Introduction

Cesarean section has immensely increased in the industrialized and developing countries, such as Brazil, which presents the highest cesarean section rates worldwide, with 80–90% of births in private hospitals and 40% in the public health system [1, 2]. Women who undergo cesarean delivery prefer avoidance of pain during and after surgery; therefore, effective postoperative analgesia is crucial [3]. Severe postoperative pain is associated with persistent pain, rater opioid use, delayed functional recovery, and postpartum depression [4]. Moreover, acute postoperative pain has proven to be one of the most consistent and strongest predictors of chronic postsurgical pain after undergoing various surgical procedures including hernia repair [5], limb amputation [6], and coronary artery bypass [7]. Present evidence indicates a relatively low incidence of pain chronification after cesarean delivery, ranging between 1 and 18% [8, 9].
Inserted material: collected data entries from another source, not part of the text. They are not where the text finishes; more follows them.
-- ==== Sys2Proof/Decode.lean ====
section
/-! DEFINITION. The frame decoder (spec/41_frame_decoder.md R140 to R149), the mux that names the instruction
(spec/42_command_dispatcher.md R160 to R163; spec/30_encoding.md R99), the encoder (spec/44_frame_encoder.md R220), and
the reading of a word of the opcode table. -/

namespace Sys2Proof

/-! ## Decoding -/

/-- Why a buffer yields no frame, in the order of the checks (R254). `gate` and `incomplete` are waits, the other three
are conditions of R240. -/
inductive Reject where
  /-- Fewer than 9 bytes are buffered (R121). -/
  | gate
  /-- The first six bytes are not `MAGIC` (R122). -/
  | framingError
  /-- The length byte exceeds the ceiling (R142). -/
  | lengthTooLarge
  /-- Fewer bytes than `expected_size` are buffered (R143). -/
  | incomplete
  /-- The trailing byte is not `sum8` of the others (R144, R145). -/
  | checksumMismatch
  deriving DecidableEq, Repr

/-- `len`, the declared length (R141). -/
def declaredLen (acc : Bytes) : Nat := (byteAt acc 8).toNat

/-- `expected_size` (R143). -/
def expectedSize (acc : Bytes) : Nat := hdrLen + declaredLen acc + csumLen

/-- The gate, the alignment test and the decoder's steps 1 to 5 on a buffer, in their order (R121, R122, R141 to R146). -/
def checkFrame (c : Cfg) (acc : Bytes) : Except Reject Frame :=
  if acc.length < hdrLen then .error .gate
  else if slice acc 0 magicLen ≠ c.magic then .error .framingError
  else if lenCeiling < declaredLen acc then .error .lengthTooLarge
  else if acc.length < expectedSize acc then .error .incomplete
  else if sum8 (slice acc 0 (expectedSize acc - 1)) ≠ byteAt acc (expectedSize acc - 1) then .error .checksumMismatch
  else .ok
    { version := byteAt acc 6
      type := byteAt acc 7
      payload := slice acc hdrLen (hdrLen + declaredLen acc) }

/-- Check 4, the command mux on a non-empty payload `cmd :: args` (R85, R163). -/
def muxCommand (c : Cfg) (cmd : Byte) (args : Bytes) : Instr :=
  if cmd = c.cmdRequestState then .rpcRequestState args
  else if cmd = c.cmdRequestInfo then .rpcRequestInfo args
  else if cmd = c.cmdRequestScan then .rpcRequestScan args
  else if cmd = c.cmdSendWifi then .rpcSendWiFi args
  else .rpcUnknown cmd args

/-- The row a non-RPC frame matches (R99; all four are `NonRpcFrame`, R160). -/
def muxNonRpc (c : Cfg) (fr : Frame) : Instr :=
  if fr.type = c.typeCurrentState then .rxCurrentState fr.version fr.payload
  else if fr.type = c.typeErrorState then .rxErrorState fr.version fr.payload
  else if fr.type = c.typeRpcResult then .rxRpcResult fr.version fr.payload
  else .rxUnassignedType fr.version fr.type fr.payload

/-- The instruction a decoded frame stands for: the checks of the dispatcher in their order (R160 to R163, R254). -/
def mux (c : Cfg) (fr : Frame) : Instr :=
  if fr.type ≠ c.typeRpc then muxNonRpc c fr
  else if fr.version ≠ c.protoVersion then .rpcForeignVersion fr.version fr.payload
  else
    match fr.payload with
    | [] => .rpcEmpty
    | cmd :: args => muxCommand c cmd args

/-- The decoder, total on any bytes: the instruction of the frame that stands at the front, or why there is none. -/
def decode (c : Cfg) (bytes : Bytes) : Except Reject Instr := (checkFrame c bytes).map (mux c)

/-! ## Encoding -/

/-- The bytes of format `F` before the checksum: `MAGIC ++ [version, type, |payload|] ++ payload` (R81, R220). -/
def frameBody (c : Cfg) (version type : Byte) (payload : Bytes) : Bytes :=
  c.magic ++ [version, type, BitVec.ofNat 8 payload.length] ++ payload

/-- `frame(v, t, p)` (R98): the body and its checksum (R222). -/
def frameBytes (c : Cfg) (version type : Byte) (payload : Bytes) : Bytes :=
  frameBody c version type payload ++ [sum8 (frameBody c version type payload)]

/-- What the encoder builds: nothing for a payload over 255 bytes (R220, R221). -/
def encodeFrame (c : Cfg) (version type : Byte) (payload : Bytes) : Option Bytes :=
  if payloadMax < payload.length then none else some (frameBytes c version type payload)

/-- The frame an instruction is (R98, R99; the rows' `symbolic` members). -/
def Instr.frame (c : Cfg) : Instr → Frame
  | .rxCurrentState version payload => ⟨version, c.typeCurrentState, payload⟩
  | .rxErrorState version payload => ⟨version, c.typeErrorState, payload⟩
  | .rxRpcResult version payload => ⟨version, c.typeRpcResult, payload⟩
  | .rpcEmpty => ⟨c.protoVersion, c.typeRpc, []⟩
  | .rpcSendWiFi args => ⟨c.protoVersion, c.typeRpc, c.cmdSendWifi :: args⟩
  | .rpcRequestState args => ⟨c.protoVersion, c.typeRpc, c.cmdRequestState :: args⟩
  | .rpcRequestInfo args => ⟨c.protoVersion, c.typeRpc, c.cmdRequestInfo :: args⟩
  | .rpcRequestScan args => ⟨c.protoVersion, c.typeRpc, c.cmdRequestScan :: args⟩
  | .rpcUnknown cmd args => ⟨c.protoVersion, c.typeRpc, cmd :: args⟩
  | .rpcForeignVersion version payload => ⟨version, c.typeRpc, payload⟩
  | .rxUnassignedType version type payload => ⟨version, type, payload⟩
  | .txCurrentState state => ⟨c.protoVersion, c.typeCurrentState, [state.code c]⟩
  | .txErrorState error => ⟨c.protoVersion, c.typeErrorState, [error.code c]⟩
  | .txRpcResult strings => ⟨c.protoVersion, c.typeRpcResult, sl strings⟩

/-- The bytes of a frame (R98). -/
def Frame.bytes (c : Cfg) (fr : Frame) : Bytes := frameBytes c fr.version fr.type fr.payload

/-- The encoder of instructions: the wire bytes of a well-formed instruction. -/
def encode (c : Cfg) (i : Instr) : Bytes := (i.frame c).bytes c

/-! ## The rows of the opcode table (R99) -/

/-- The pattern of an inbound row in terms of the configuration (the `symbolic` member, the normative one): what it asks
of the version, the type, the length and the first payload byte. -/
structure RowPattern where
  mnemonic : String
  version : Option Byte
  type : Option Byte
  emptyPayload : Option Bool
  command : Option Byte
  deriving DecidableEq, Repr

/-- A decoded frame matches a row. A frame with an empty payload supplies no first payload byte (R99). -/
def RowPattern.covers (r : RowPattern) (fr : Frame) : Bool :=
  r.version.all (fun v => fr.version == v) && r.type.all (fun t => fr.type == t)
    && r.emptyPayload.all (fun e => fr.payload.isEmpty == e)
    && r.command.all (fun k => fr.payload.head? == some k)

/-- The inbound rows in the table's order (R99). -/
def inboundRows (c : Cfg) : List RowPattern :=
  [ ⟨"RX.CURRENT_STATE", none, some c.typeCurrentState, none, none⟩,
    ⟨"RX.ERROR_STATE", none, some c.typeErrorState, none, none⟩,
    ⟨"RX.RPC_RESULT", none, some c.typeRpcResult, none, none⟩,
    ⟨"RPC.Empty", some c.protoVersion, some c.typeRpc, some true, none⟩,
    ⟨"RPC.SendWiFi", some c.protoVersion, some c.typeRpc, some false, some c.cmdSendWifi⟩,
    ⟨"RPC.RequestState", some c.protoVersion, some c.typeRpc, some false, some c.cmdRequestState⟩,
    ⟨"RPC.RequestInfo", some c.protoVersion, some c.typeRpc, some false, some c.cmdRequestInfo⟩,
    ⟨"RPC.RequestScan", some c.protoVersion, some c.typeRpc, some false, some c.cmdRequestScan⟩,
    ⟨"RPC.Unknown", some c.protoVersion, some c.typeRpc, some false, none⟩,
    ⟨"RPC.ForeignVersion", none, some c.typeRpc, none, none⟩,
    ⟨"RX.UnassignedType", none, none, none, none⟩ ]

/-- The first row that matches: "Rows are tried in the listed order and the first match wins" (R99). -/
def firstRow (c : Cfg) (fr : Frame) : Option String :=
  ((inboundRows c).find? (fun r => r.covers fr)).map RowPattern.mnemonic

/-- The mnemonic of an instruction's row (R99). -/
def Instr.mnemonic : Instr → String
  | .rxCurrentState _ _ => "RX.CURRENT_STATE"
  | .rxErrorState _ _ => "RX.ERROR_STATE"
  | .rxRpcResult _ _ => "RX.RPC_RESULT"
  | .rpcEmpty => "RPC.Empty"
  | .rpcSendWiFi _ => "RPC.SendWiFi"
  | .rpcRequestState _ => "RPC.RequestState"
  | .rpcRequestInfo _ => "RPC.RequestInfo"
  | .rpcRequestScan _ => "RPC.RequestScan"
  | .rpcUnknown _ _ => "RPC.Unknown"
  | .rpcForeignVersion _ _ => "RPC.ForeignVersion"
  | .rxUnassignedType _ _ _ => "RX.UnassignedType"
  | .txCurrentState _ => "TX.CURRENT_STATE"
  | .txErrorState _ => "TX.ERROR_STATE"
  | .txRpcResult _ => "TX.RPC_RESULT"

/-! ## Words of the opcode table

A row of the table covers offsets 0 to 9 of a frame that has already passed the decoder (R99): it fixes no checksum, and
no bit of the payload after its first byte. Log entry 7 says how such a word is completed to a frame. -/

/-- The width of a table word: offsets 0 to 9 (R99). -/
def tableBits : Nat := 80

/-- The bytes of `w`, bits 7..0 first. -/
def wordBytes (nbits w : Nat) : Bytes :=
  (List.range ((nbits + 7) / 8)).map (fun i => BitVec.ofNat 8 (w >>> (8 * i)))

/-- The bytes of a word in wire order: offset 0 in bits 7..0, or, where that does not begin with `MAGIC`, offset 0 in the
top bits, as the table prints its twenty hexadecimal digits (log entry 7). -/
def wireBytes (c : Cfg) (nbits w : Nat) : Bytes :=
  if slice (wordBytes nbits w) 0 magicLen = c.magic then wordBytes nbits w else (wordBytes nbits w).reverse

/-- The payload a table word stands for: the declared length, the first byte at offset 9, zeros after it; a word that
declares no payload and holds a byte at offset 9 has a row that leaves the length open, and is given length 1. -/
def tablePayload (bytes : Bytes) : Bytes :=
  if declaredLen bytes = 0 then (if byteAt bytes 9 = 0 then [] else [byteAt bytes 9])
  else (bytes.drop hdrLen ++ List.replicate (declaredLen bytes) 0).take (declaredLen bytes)

/-- The frame of a word: the word's own bytes, zeros above them, where they are an accepted frame or are not of the table's
width; else the completion of the table word. -/
def tableFrame (c : Cfg) (nbits w : Nat) : Bytes :=
  let bytes := wireBytes c nbits w
  match checkFrame c bytes with
  | .ok _ => bytes
  | .error .checksumMismatch =>
    if nbits = tableBits then frameBytes c (byteAt bytes 6) (byteAt bytes 7) (tablePayload bytes) else bytes
  | .error .incomplete =>
    if nbits = tableBits then frameBytes c (byteAt bytes 6) (byteAt bytes 7) (tablePayload bytes)
    else bytes ++ List.replicate (expectedSize bytes - bytes.length) 0
  | .error .gate => bytes
  | .error .framingError => bytes
  | .error .lengthTooLarge => bytes

/-- What the decoder reads from a word of the opcode table, under the reference configuration the table is written in
(R99; log entries 2 and 7). -/
def decodeTableWord (nbits w : Nat) : Option Instr := (decode Cfg.ref (tableFrame Cfg.ref nbits w)).toOption

end Sys2Proof
end

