-- ==== Sys2Proof/Laws/Accumulator.lean ====
section
/-! SUPPORT. Every operation behind the decoder commutes with a change of the accumulator: none of them reads it (R21). -/

namespace Sys2Proof.Machine

section
variable (a : Bytes)
theorem emit_setAcc (ty p) (s : State) : emit ty p (s.setAcc a) = (emit ty p s).setAcc a := by
  unfold emit
  simp only [setAcc_cfg]
  split <;> rfl
theorem warnTruncated_setAcc (l) (s : State) : warnTruncated l (s.setAcc a) = (warnTruncated l s).setAcc a := by
  rw [warnTruncated_eq, warnTruncated_eq]; rfl
theorem emitResult_setAcc (l) (s : State) : emitResult l (s.setAcc a) = (emitResult l s).setAcc a := by
  unfold emitResult
  simp only [warnTruncated_setAcc, emit_setAcc, setAcc_cfg]
theorem emitCurrentState_setAcc (d) (s : State) : emitCurrentState d (s.setAcc a) = (emitCurrentState d s).setAcc a := by
  unfold emitCurrentState; simp only [emit_setAcc, setAcc_cfg]
theorem broadcast_setAcc (s : State) : broadcast (s.setAcc a) = (broadcast s).setAcc a := emitCurrentState_setAcc a _ s
theorem setError_setAcc (e) (s : State) : setError e (s.setAcc a) = (setError e s).setAcc a := by
  unfold setError
  exact emit_setAcc a _ _ (s.setErr e)
theorem rederive_setAcc (s : State) : rederiveAndBroadcast (s.setAcc a) = (rederiveAndBroadcast s).setAcc a :=
  broadcast_setAcc a (s.askStatus.setDev (derivedState s.nextStatus))
theorem nextConnect_setAcc (s : State) : (s.setAcc a).nextConnect = s.nextConnect := rfl
theorem nextStatus_setAcc (s : State) : (s.setAcc a).nextStatus = s.nextStatus := rfl
theorem connectEntry_setAcc (x y) (s : State) : connectEntry x y (s.setAcc a) = (connectEntry x y s).setAcc a := by
  unfold connectEntry
  rw [show (s.setAcc a).setDev .provisioning = (s.setDev .provisioning).setAcc a from rfl, broadcast_setAcc]; rfl
theorem connectSuccess_setAcc (x y) (s : State) : connectSuccess x y (s.setAcc a) = (connectSuccess x y s).setAcc a := by
  unfold connectSuccess
  exact broadcast_setAcc a (((((s.setDev .provisioned).setErr .none)).credPut s.cfg.credKeySsid x).credPut s.cfg.credKeyPassword y)
theorem connectionFailed_setAcc (s : State) : raise .connectionFailed (s.setAcc a) = (raise .connectionFailed s).setAcc a := by
  simp only [raise]
  rw [show (s.setAcc a).setDev .ready = (s.setDev .ready).setAcc a from rfl, broadcast_setAcc, setError_setAcc]
theorem connectWiFi_setAcc (x y) (s : State) : connectWiFi x y (s.setAcc a) = (connectWiFi x y s).setAcc a := by
  unfold connectWiFi
  simp only [nextConnect_setAcc, connectEntry_setAcc, connectSuccess_setAcc, connectionFailed_setAcc]
  split <;> rfl
theorem doRequestState_setAcc (s : State) : doRequestState (s.setAcc a) = (doRequestState s).setAcc a := by
  unfold doRequestState
  simp only [rederive_setAcc, nextStatus_setAcc, setAcc_devState, emitResult_setAcc]
  split <;> rfl
theorem emitScan_setAcc (l) (s : State) : emitScan l (s.setAcc a) = (emitScan l s).setAcc a := by
  induction l generalizing s with
  | nil => exact emitResult_setAcc a [] s
  | cons n l ih => simp only [emitScan, emitResult_setAcc, ih]
theorem sendWifiAction_setAcc (w) (s : State) : sendWifiAction w (s.setAcc a) = (sendWifiAction w s).setAcc a := by
  unfold sendWifiAction sendRedirect
  simp only [connectWiFi_setAcc, nextConnect_setAcc, nextStatus_setAcc]
  split
  · exact emitResult_setAcc a _ (State.askStatus _)
  · rfl
theorem doSendWiFi_setAcc (args) (s : State) : doSendWiFi args (s.setAcc a) = (doSendWiFi args s).setAcc a := by
  unfold doSendWiFi; split
  · rfl
  · exact sendWifiAction_setAcc a _ s
theorem complete_setAcc (op : State → State) (s : State) (h : op (s.setAcc a) = (op s).setAcc a) :
   match complete op s with
    | .next t => complete op { s with acc := a } = .next { t with acc := a }
    | .fault r => complete op { s with acc := a } = .fault r
    | .refused r => complete op { s with acc := a } = .refused r := by
  have h' : op { s with acc := a } = { op s with acc := a } := h
  unfold complete settle
  dsimp only
  rw [h']
  cases s.env.callsLeft <;> dsimp only <;> cases (op s).env.callsLeft <;> rfl
end

end Sys2Proof.Machine
end

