/-- R283: where every call returns, an instruction completes and every call still returns. -/
theorem exec_of_allReturn (i : Instr) {s : State} (h : AllReturn s) : ∃ t, exec i s = .next t ∧ AllReturn t := by
  obtain hexec | ⟨op, hexec, hop⟩ := exec_eq_next_or_complete i <;> rw [hexec]
  · exact ⟨s, rfl, h⟩
  · exact ⟨op s, complete_of_allReturn h op, hop s h⟩

theorem exec_callsReturned {i : Instr} {s t : State} (hs : CallsReturned s) (h : exec i s = .next t) :
    CallsReturned t := by
  obtain hexec | ⟨op, hexec, hop⟩ := exec_eq_next_or_complete i <;> rw [hexec] at h
  · injection h with h
    exact h ▸ hs
  · exact hop.complete_callsReturned h

/-- Settles O35: an ignored row changes nothing, any other is an action, and the five named always make a call. -/
theorem instructionsStopOnlyWhenACallHangs : Obligations.InstructionsStopOnlyWhenACallHangs :=
  ⟨exec_next_or_fault, fun i _ => exec_of_allReturn i, fun _ _ d e _ h =>
    ⟨alwaysCalls_doRequestState.complete_fault h, alwaysCalls_doRequestScan.complete_fault h,
      (alwaysCalls_setError .unknownRpc).complete_fault h, (alwaysCalls_emitCurrentState d).complete_fault h,
      (alwaysCalls_setError e).complete_fault h⟩⟩

/-! ### The operations -/

/-- `begin`, `tick` and `statusText` are actions run to their end, and each makes a call in every case (R193, R197,
R199). -/
theorem perform_eq_complete {op : EnvOp} (hop : op = .begin ∨ op = .tick ∨ op = .statusText) :
    ∃ f, perform op = complete f ∧ KeepsReturning f ∧ AlwaysCalls f := by
  rcases hop with rfl | rfl | rfl
  · exact ⟨doBegin, rfl, fun s => (extends_doBegin s).returns, alwaysCalls_doBegin⟩
  · exact ⟨doTick, rfl, fun s => (extends_doTick s).returns, alwaysCalls_doTick⟩
  · exact ⟨doStatusText, rfl, fun s => (extends_doStatusText s).returns, alwaysCalls_doStatusText⟩

/-- Settles O59: the step is the action with the operation taken from the schedule, which leaves the budget alone. -/
theorem operationsStopOnlyWhenACallHangs : Obligations.OperationsStopOnlyWhenACallHangs := by
  intro s op rest hnext hop
  obtain ⟨f, hperform, hkeeps, hcalls⟩ := perform_eq_complete hop
  rw [step_of_next hnext, hperform]
  refine ⟨(complete_cases f _).imp_left fun h => ⟨_, h⟩, fun h => ?_, fun h => hcalls.complete_fault h⟩
  exact ⟨_, complete_of_allReturn (by exact h) f, hkeeps _ h⟩

end Sys2Proof.Machine
end

section
/-! The invariant of the machine as a whole: no step leaves a call that has hung (U1), and every step keeps `Inv`. -/

namespace Sys2Proof.Machine

/-- A verdict of `feed` makes calls only in the instruction it dispatches. -/
theorem feedVerdict_callsReturned {v : Except Reject Frame} {s t : State} (hs : CallsReturned s)
    (h : feedVerdict v s = .next t) : CallsReturned t := by
  rcases feedVerdict_next h with ⟨-, -, -, henv, -⟩ | ⟨fr, -, hdispatch⟩
  · rw [CallsReturned, henv]
    exact hs
  · have hcleared : CallsReturned (s.setAcc []) := hs
    exact exec_callsReturned hcleared hdispatch

theorem perform_callsReturned {op : EnvOp} {s t : State} (hs : CallsReturned s) (h : perform op s = .next t) :
    CallsReturned t := by
  have hcomplete (hop : op = .begin ∨ op = .tick ∨ op = .statusText) : CallsReturned t := by
    obtain ⟨f, hperform, hkeeps, -⟩ := perform_eq_complete hop
    exact hkeeps.complete_callsReturned (hperform ▸ h)
  cases op with
  | reset =>
    injection h with h
    exact h ▸ hs
  | begin => exact hcomplete (.inl rfl)
  | feed b => exact feedVerdict_callsReturned (s := (s.record (.feed b)).setAcc (s.acc ++ [b])) hs h
  | tick => exact hcomplete (.inr (.inl rfl))
  | statusText => exact hcomplete (.inr (.inr rfl))

theorem step_callsReturned {s t : State} (hs : CallsReturned s) (h : step s = .next t) : CallsReturned t := by
  obtain ⟨-, ⟨-, rfl⟩ | ⟨op, rest, -, hperform⟩⟩ := step_next h
  · exact hs
  · exact perform_callsReturned (s := { s with env := { s.env with schedule := rest } }) hs hperform

/-- Settles O57: each of the five parts of the invariant is kept by every step. -/
theorem stepKeepsInvariant : Obligations.StepKeepsInvariant := by
  refine ⟨fun s t => step_callsReturned, ?_⟩
  rintro s t ⟨hacc, hdev, herr, hcalls, htx⟩ h
  exact ⟨step_accInv hacc h, stepKeepsDevStateSettled s t hdev h, stepKeepsErrStateProduced s t herr h,
    step_callsReturned hcalls h, stepKeepsOutboundStreamWellFormed s t htx h⟩

end Sys2Proof.Machine
end

section
/-! The operations one after another where every call returns (R280 to R289): `reset`, ticks over a partial frame, the
schedule of the control loop, and a false lock. -/

namespace Sys2Proof.Machine

/-- Settles O1: the step is `doReset`, whose fields are the reset values. -/
theorem resetOperationRestoresBlock : Obligations.ResetOperationRestoresBlock :=
  fun _ _ hnext => ⟨_, step_of_next hnext, rfl, rfl, rfl, rfl, rfl, rfl, rfl, rfl, rfl⟩

/-- R197, R289: what a tick leaves of the block, the budget and the schedule, and the one frame it sends. -/
theorem step_tick_of_allReturn {s : State} {rest : List EnvOp} (hnext : Next .tick rest s) (h : AllReturn s) :
    ∃ t, step s = .next t ∧ t.acc = s.acc ∧ t.errState = s.errState ∧ t.cfg = s.cfg ∧ AllReturn t ∧
      t.env.schedule = rest ∧ t.txFrames.length = s.txFrames.length + 1 := by
  refine ⟨_, tickBroadcastsDerivedState s rest hnext h, rfl, rfl, rfl, (popStatus_callsLeft _).trans h, rfl, ?_⟩
  rw [State.txFrames, List.filterMap_append, List.length_append]
  rfl
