-- ==== Sys2Proof/Machine/Engine.lean ====
section
/-! DEFINITION. The transaction engine: the poll function, its seven state arms, and POLL (R130 to R157). -/

namespace Sys2Proof.Machine

/-- The entry becomes the current packet, marked as sent, and its transmission starts (R135, R184, R136). -/
def startEntry (e : Entry) (s : State) : Res :=
  startTx { s with cur := { valid := true, entry := { e with sent := true } } }

/-- Idle arm (R135). -/
def idleArm (s : State) : Res :=
  if s.cur.valid = false ∧ s.syncReq = false ∧ ringEmpty s = false then
    match s.q[s.tail.toNat]? with
    | none => .fault .ringSlotAbsent
    | some e =>
      startEntry e { s with q := s.q.set s.tail.toNat { e with sent := true }, tail := ringNext s s.tail }
  else .next s

/-- TX arm (R138): once the transmitter has drained, flush the receiver, release the line, await the reply. -/
def txArm (s : State) : Res :=
  if pendingTx s = 0 then .next { setDirection false (flushRx s) with es := .awaitReply }
  else .next s

/-- Timeout of an asynchronous transaction: no record (R141). -/
def timeoutAsync (s : State) : Res := .next (enterSilent s)

/-- The three bytes of R142 have been read: an exception reply, or a timeout. -/
def inspectReply (s : State) : Res :=
  if Memory.read s.cur.entry.msg.adu 1 &&& excMask ≠ 0 then
    .next { s with exc := Memory.read s.cur.entry.msg.adu 2, exkind := true, es := .exception }
  else .next { s with es := .timeout }

/-- Timeout of a synchronous transaction (R142). -/
def timeoutSync (s : State) : Res :=
  if 3 ≤ pendingRx s then captureReply 3 inspectReply s
  else .next { s with es := .timeout }

/-- CRC mismatch (R144). -/
def replyCrcMismatch (s : State) : Res :=
  if s.cur.entry.async then .next (enterSilent (emit .crcFail codeNone none s))
  else .next { s with exc := codeNone, exkind := false, es := .exception }

/-- Verified reply (R145). -/
def replyOk (s : State) : Res :=
  if s.cur.entry.async then .next (enterSilent (emit .reply codeNone (some s.cur.entry.msg) s))
  else .next { s with es := .gotReply }

/-- Validation and classification of a captured reply (R143 to R145). -/
def classifyReply (s : State) : Res :=
  let msg := s.cur.entry.msg
  if msg.crcCheck then
    if msg.rxLength.toNat < 2 then .fault .crcLengthBelowTwo
    else if crcValid msg.adu msg.rxLength.toNat then replyOk s
    else replyCrcMismatch s
  else replyOk s

/-- Reply capture (the byte assembler), then classification (R143). -/
def captureAndClassify (s : State) : Res := captureReply s.cur.entry.msg.rxLength.toNat classifyReply s

/-- AwaitReply after its decrement: the timeout test first, then the reply test (R139). -/
def awaitDecided (s : State) : Res :=
  if s.tocnt = 0 then (if s.cur.entry.async then timeoutAsync s else timeoutSync s)
  else if s.cur.entry.msg.rxLength.toNat ≤ pendingRx s then captureAndClassify s
  else .next s

/-- AwaitReply arm (R139, R140). -/
def awaitArm (s : State) : Res := awaitDecided { s with tocnt := s.tocnt - 1 }

/-- GotReply delivery (R146). -/
def deliverReply (s : State) : State := deliver .reply codeNone (some s.cur.entry.msg) s

/-- Timeout delivery (R147). -/
def deliverTimeout (s : State) : State := deliver .timeout codeNone none s

/-- Exception delivery (R148). -/
def deliverException (s : State) : State := deliver (if s.exkind then .devExc else .crcFail) s.exc none s

/-- The ring flush of a routine reset that was waiting for the transaction to drain (R152, R254). -/
def flushIfPending (s : State) : State :=
  if s.rstPend then { s with head := s.tail, rstPend := false } else s

/-- Silent arm (R152). -/
def silentArm (s : State) : Res :=
  match silenceFor s s.baud with
  | none => .fault .baudRowAbsent
  | some d =>
    if d ≤ (s.ms - s.silt0).toNat then
      .next (flushIfPending { s with cur := { s.cur with valid := false }, es := .idle })
    else .next s

/-- The arm of the state ES holds (R132). -/
def pollArm (s : State) : Res :=
  match s.es with
  | .idle => idleArm s
  | .tx => txArm s
  | .awaitReply => awaitArm s
  | .gotReply => .next (deliverReply s)
  | .exception => .next (deliverException s)
  | .timeout => .next (deliverTimeout s)
  | .silent => silentArm s

/-- An effective poll: LASTMS and GUARD set, one arm, GUARD cleared (R132). -/
def effectivePoll (s : State) : Res :=
  andThen (pollArm { s with lastMs := s.ms, guard := true }) (fun t => .next { t with guard := false })

/-- `poll()` (R132): the tick gate and the re-entrancy guard, then an effective poll. -/
def pollOnce (s : State) : Res :=
  if s.ms = s.lastMs then .next s
  else if s.guard then .next s
  else effectivePoll s

/-- POLL (R132). -/
def execPoll (s : State) : Res := andThen (pollOnce s) (accept 0)

end Sys2Proof.Machine
end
Women experiencing severe acute postpartum pain had a 2.5-fold increased risk of insistent pain and 3-fold augmented risk of postpartum depression compared with women with mild acute childbirth pain [10]. The pain after cesarean delivery can disrupt normal mother–infant physical contact and the care provided to the mother [11]. This situation may affect breast-feeding performance during the puerperium, thus impacting the mother’s feed and care ability [12, 13].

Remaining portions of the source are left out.